(Exercise requirements)
Every line of the listing that contains the word "modAt" is to be copied out.

(Information)
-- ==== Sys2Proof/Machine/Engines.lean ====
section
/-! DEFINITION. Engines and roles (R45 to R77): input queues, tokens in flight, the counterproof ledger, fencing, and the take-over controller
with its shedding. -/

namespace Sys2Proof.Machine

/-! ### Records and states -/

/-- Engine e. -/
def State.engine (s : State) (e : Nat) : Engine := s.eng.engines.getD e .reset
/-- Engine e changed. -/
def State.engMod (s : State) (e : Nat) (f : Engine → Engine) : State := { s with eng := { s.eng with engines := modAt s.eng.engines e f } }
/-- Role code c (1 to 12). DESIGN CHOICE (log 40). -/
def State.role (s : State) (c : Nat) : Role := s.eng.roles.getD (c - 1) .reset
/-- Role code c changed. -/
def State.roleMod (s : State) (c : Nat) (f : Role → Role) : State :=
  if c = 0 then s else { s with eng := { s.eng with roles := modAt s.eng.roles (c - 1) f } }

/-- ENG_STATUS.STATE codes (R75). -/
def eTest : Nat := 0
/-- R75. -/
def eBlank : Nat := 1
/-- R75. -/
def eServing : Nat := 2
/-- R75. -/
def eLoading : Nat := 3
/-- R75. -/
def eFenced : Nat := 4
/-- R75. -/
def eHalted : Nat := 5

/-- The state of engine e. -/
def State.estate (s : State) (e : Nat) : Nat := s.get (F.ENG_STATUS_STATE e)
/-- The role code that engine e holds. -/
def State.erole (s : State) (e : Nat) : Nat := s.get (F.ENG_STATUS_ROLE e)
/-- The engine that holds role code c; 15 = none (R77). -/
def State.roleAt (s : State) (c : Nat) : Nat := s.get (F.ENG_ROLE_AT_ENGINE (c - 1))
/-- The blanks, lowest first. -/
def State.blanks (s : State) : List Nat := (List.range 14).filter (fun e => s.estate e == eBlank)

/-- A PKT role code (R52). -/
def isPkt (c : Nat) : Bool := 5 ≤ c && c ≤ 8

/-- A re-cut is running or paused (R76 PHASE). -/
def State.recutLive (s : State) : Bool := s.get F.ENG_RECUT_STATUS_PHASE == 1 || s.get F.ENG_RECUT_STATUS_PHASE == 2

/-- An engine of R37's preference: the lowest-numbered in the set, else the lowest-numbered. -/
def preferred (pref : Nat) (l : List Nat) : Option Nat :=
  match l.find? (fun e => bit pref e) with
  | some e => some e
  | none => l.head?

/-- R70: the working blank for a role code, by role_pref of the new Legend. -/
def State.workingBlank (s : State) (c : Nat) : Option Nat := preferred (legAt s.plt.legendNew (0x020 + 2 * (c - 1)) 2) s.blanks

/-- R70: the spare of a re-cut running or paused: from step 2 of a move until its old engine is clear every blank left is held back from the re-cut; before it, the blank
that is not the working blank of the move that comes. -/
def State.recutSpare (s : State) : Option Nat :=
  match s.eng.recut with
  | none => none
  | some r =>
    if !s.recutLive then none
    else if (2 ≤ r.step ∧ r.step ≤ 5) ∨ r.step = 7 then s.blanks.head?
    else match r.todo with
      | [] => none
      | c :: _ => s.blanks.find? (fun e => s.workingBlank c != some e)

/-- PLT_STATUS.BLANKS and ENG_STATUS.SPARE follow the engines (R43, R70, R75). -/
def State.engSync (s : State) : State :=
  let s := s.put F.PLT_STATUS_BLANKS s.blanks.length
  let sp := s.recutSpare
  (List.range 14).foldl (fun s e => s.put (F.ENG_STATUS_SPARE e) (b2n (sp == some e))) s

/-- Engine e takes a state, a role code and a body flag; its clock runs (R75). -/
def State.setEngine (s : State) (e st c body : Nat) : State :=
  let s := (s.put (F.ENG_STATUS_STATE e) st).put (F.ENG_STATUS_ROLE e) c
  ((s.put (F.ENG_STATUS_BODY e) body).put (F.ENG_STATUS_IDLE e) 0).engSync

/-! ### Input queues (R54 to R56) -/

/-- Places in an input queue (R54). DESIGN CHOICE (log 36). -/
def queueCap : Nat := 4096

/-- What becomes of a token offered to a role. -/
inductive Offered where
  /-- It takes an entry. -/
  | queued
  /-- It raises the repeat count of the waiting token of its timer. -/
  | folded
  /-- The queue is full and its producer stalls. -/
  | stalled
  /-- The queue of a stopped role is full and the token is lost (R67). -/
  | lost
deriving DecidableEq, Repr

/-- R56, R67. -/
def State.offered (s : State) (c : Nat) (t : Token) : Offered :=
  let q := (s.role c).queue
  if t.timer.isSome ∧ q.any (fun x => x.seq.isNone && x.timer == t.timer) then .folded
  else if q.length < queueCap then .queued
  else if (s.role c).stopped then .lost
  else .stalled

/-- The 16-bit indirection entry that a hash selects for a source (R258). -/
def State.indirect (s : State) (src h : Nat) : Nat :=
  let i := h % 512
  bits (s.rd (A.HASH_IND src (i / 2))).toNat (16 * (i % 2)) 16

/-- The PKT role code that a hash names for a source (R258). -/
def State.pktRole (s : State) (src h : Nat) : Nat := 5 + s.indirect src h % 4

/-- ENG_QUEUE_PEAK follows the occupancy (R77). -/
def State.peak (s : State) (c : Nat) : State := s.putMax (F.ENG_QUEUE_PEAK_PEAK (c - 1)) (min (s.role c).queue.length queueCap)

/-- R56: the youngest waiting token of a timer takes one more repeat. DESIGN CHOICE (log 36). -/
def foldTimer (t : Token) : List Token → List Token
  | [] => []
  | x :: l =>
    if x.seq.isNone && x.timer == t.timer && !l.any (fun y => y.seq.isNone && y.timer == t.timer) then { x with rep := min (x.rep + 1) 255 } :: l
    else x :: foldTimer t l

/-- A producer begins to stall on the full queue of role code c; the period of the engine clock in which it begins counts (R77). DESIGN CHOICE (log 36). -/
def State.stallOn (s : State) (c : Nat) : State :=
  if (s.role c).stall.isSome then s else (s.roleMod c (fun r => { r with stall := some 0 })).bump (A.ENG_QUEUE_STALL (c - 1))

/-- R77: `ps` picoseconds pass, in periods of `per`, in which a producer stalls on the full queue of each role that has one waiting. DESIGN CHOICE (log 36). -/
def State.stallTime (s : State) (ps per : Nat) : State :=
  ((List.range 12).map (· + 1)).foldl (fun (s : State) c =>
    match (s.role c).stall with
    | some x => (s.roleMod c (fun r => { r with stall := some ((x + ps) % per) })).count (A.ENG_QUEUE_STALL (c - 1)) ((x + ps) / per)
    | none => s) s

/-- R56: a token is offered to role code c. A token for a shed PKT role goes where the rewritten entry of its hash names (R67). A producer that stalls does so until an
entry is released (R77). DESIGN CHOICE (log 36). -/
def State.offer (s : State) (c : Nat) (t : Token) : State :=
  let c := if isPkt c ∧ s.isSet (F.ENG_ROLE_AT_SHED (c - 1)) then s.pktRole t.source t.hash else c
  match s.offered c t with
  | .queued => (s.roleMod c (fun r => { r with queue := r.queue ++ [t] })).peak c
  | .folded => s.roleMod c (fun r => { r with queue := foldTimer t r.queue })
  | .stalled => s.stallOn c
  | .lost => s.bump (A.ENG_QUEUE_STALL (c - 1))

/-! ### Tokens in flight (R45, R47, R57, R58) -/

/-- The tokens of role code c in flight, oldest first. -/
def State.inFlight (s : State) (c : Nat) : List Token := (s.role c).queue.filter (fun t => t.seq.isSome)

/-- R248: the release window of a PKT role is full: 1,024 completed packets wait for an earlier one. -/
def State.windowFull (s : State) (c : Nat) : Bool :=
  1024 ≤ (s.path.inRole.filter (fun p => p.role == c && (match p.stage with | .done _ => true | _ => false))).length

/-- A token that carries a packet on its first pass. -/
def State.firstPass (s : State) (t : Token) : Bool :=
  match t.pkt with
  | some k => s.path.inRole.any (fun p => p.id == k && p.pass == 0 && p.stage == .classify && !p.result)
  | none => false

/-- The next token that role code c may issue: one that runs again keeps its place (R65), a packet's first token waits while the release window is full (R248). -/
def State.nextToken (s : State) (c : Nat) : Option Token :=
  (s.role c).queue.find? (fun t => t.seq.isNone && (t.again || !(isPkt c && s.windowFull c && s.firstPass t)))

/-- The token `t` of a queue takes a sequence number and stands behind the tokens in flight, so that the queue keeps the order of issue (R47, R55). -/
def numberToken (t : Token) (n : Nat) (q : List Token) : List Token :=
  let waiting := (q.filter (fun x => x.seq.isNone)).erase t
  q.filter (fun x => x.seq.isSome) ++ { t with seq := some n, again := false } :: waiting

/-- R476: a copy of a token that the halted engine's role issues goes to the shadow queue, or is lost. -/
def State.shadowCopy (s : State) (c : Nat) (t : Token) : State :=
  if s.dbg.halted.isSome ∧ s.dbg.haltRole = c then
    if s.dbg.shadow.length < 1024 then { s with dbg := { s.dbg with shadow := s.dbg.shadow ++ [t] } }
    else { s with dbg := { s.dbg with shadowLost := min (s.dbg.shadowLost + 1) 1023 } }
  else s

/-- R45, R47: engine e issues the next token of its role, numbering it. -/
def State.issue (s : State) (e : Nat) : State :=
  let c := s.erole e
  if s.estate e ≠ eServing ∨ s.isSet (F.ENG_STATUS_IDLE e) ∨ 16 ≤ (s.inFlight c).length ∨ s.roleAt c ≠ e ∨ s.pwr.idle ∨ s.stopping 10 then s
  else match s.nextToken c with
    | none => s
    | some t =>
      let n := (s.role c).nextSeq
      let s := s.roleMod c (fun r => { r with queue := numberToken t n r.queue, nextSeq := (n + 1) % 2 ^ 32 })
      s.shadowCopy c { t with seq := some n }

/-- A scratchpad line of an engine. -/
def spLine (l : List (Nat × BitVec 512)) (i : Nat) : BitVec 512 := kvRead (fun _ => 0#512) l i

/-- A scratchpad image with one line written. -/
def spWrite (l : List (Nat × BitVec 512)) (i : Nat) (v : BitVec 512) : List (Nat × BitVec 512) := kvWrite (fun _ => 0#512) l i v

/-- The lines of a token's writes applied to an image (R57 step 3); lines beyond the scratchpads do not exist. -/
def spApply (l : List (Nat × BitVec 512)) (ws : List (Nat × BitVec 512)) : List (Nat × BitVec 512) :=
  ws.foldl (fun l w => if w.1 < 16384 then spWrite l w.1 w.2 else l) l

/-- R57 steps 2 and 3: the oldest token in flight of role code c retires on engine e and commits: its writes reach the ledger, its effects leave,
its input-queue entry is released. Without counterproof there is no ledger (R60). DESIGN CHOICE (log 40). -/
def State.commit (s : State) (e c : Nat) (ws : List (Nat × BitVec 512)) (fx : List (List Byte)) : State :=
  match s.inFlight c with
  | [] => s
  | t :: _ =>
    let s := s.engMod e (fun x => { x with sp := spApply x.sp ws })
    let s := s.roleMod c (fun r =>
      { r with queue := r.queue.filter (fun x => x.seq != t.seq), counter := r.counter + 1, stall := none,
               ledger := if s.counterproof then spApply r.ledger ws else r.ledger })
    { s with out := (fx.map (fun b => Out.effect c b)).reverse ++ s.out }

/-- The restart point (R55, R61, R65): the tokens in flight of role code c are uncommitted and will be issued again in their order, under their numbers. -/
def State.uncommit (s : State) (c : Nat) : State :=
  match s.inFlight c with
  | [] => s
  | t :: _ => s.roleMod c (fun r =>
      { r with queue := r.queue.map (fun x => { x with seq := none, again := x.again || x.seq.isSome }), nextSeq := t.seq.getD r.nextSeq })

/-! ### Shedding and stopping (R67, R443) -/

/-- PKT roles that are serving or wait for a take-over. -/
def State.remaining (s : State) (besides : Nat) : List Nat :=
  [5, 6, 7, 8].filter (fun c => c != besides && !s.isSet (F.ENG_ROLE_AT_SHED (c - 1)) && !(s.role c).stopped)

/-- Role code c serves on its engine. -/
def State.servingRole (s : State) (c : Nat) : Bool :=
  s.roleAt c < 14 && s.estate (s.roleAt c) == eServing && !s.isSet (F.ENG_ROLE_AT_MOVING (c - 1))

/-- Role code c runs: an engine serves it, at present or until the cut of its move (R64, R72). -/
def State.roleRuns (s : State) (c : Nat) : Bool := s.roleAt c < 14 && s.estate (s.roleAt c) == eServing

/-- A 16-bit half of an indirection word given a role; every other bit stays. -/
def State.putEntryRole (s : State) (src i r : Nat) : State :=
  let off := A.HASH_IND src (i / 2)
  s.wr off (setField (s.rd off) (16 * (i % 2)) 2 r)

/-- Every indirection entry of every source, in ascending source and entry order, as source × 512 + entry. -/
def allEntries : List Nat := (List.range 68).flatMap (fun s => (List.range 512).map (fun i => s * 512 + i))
...
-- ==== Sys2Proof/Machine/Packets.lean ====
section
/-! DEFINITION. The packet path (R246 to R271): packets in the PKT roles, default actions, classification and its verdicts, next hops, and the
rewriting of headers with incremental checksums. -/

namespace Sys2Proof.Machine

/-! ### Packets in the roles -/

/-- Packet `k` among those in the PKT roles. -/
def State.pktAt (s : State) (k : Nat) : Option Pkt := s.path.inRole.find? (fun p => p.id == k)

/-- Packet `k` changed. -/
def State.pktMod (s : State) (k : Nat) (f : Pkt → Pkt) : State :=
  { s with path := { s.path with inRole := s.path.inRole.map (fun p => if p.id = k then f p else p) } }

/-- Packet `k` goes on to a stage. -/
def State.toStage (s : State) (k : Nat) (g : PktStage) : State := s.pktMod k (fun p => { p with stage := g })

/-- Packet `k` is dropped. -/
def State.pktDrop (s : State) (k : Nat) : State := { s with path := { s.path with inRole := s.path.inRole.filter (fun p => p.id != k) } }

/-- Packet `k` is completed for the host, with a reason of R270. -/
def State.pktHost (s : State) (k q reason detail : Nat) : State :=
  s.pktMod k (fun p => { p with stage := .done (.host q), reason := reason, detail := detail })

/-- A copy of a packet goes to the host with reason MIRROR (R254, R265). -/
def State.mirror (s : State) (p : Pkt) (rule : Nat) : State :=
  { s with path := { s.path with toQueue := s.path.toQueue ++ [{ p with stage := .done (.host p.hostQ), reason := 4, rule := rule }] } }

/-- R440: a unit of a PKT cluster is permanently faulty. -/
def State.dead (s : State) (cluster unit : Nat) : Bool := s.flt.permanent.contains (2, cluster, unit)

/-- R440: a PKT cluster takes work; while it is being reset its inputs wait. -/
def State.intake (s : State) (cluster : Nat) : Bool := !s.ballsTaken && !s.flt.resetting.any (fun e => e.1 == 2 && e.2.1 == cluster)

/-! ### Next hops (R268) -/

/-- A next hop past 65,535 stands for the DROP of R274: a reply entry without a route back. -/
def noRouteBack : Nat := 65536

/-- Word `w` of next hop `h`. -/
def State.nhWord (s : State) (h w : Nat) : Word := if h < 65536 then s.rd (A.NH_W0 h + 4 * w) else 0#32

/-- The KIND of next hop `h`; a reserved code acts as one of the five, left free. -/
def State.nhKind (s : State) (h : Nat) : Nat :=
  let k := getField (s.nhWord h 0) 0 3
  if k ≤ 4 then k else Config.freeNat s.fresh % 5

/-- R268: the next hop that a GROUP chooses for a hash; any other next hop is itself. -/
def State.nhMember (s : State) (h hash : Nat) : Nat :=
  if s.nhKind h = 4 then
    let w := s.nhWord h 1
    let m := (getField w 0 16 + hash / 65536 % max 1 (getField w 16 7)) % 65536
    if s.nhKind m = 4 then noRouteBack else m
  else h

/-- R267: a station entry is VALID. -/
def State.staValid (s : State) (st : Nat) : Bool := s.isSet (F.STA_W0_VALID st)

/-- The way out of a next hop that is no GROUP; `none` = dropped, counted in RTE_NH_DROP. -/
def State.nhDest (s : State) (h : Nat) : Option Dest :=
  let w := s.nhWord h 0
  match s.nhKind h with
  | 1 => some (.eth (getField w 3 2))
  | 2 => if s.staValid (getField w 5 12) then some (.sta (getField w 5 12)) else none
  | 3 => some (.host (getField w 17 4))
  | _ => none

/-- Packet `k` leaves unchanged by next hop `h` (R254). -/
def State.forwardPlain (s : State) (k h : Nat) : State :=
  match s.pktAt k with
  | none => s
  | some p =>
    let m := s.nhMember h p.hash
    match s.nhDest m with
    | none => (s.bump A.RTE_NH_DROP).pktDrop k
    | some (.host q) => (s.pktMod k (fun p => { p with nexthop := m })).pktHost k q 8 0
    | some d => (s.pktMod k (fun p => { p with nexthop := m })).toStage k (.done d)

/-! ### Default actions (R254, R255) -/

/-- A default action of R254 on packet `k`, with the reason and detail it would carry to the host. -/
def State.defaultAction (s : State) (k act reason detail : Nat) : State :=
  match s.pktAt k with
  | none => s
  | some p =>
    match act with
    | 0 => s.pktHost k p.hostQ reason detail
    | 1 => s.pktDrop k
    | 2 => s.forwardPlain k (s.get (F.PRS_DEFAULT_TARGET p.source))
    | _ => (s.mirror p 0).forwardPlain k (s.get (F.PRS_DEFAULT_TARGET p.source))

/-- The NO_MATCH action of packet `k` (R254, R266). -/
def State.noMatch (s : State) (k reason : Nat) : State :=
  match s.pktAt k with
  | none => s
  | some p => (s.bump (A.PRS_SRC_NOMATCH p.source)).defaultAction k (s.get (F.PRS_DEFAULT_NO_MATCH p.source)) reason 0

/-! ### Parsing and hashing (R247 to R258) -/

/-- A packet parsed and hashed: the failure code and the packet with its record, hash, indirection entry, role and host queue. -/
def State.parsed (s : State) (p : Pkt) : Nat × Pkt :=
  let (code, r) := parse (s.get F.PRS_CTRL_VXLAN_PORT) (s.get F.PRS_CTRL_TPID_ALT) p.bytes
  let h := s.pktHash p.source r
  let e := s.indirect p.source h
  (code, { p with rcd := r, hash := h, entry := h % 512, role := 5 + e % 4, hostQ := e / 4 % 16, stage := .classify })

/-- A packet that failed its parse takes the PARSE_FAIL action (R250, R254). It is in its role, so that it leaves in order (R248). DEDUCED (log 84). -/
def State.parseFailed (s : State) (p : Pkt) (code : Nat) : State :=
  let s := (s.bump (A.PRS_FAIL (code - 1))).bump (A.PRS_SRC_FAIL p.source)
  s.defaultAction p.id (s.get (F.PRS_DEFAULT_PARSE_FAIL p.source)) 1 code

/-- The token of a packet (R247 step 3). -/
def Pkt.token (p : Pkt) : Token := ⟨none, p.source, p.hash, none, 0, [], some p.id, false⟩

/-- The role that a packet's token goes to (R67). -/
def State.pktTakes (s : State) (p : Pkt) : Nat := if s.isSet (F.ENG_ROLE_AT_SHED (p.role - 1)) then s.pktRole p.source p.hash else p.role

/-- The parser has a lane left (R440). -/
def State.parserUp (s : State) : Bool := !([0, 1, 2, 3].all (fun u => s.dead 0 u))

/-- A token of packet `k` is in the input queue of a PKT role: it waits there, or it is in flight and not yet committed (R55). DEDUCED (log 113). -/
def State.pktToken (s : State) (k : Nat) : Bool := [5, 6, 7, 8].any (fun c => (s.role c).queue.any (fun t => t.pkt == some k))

(Exercise result)
def State.engMod (s : State) (e : Nat) (f : Engine → Engine) : State := { s with eng := { s.eng with engines := modAt s.eng.engines e f } }
  if c = 0 then s else { s with eng := { s.eng with roles := modAt s.eng.roles (c - 1) f } }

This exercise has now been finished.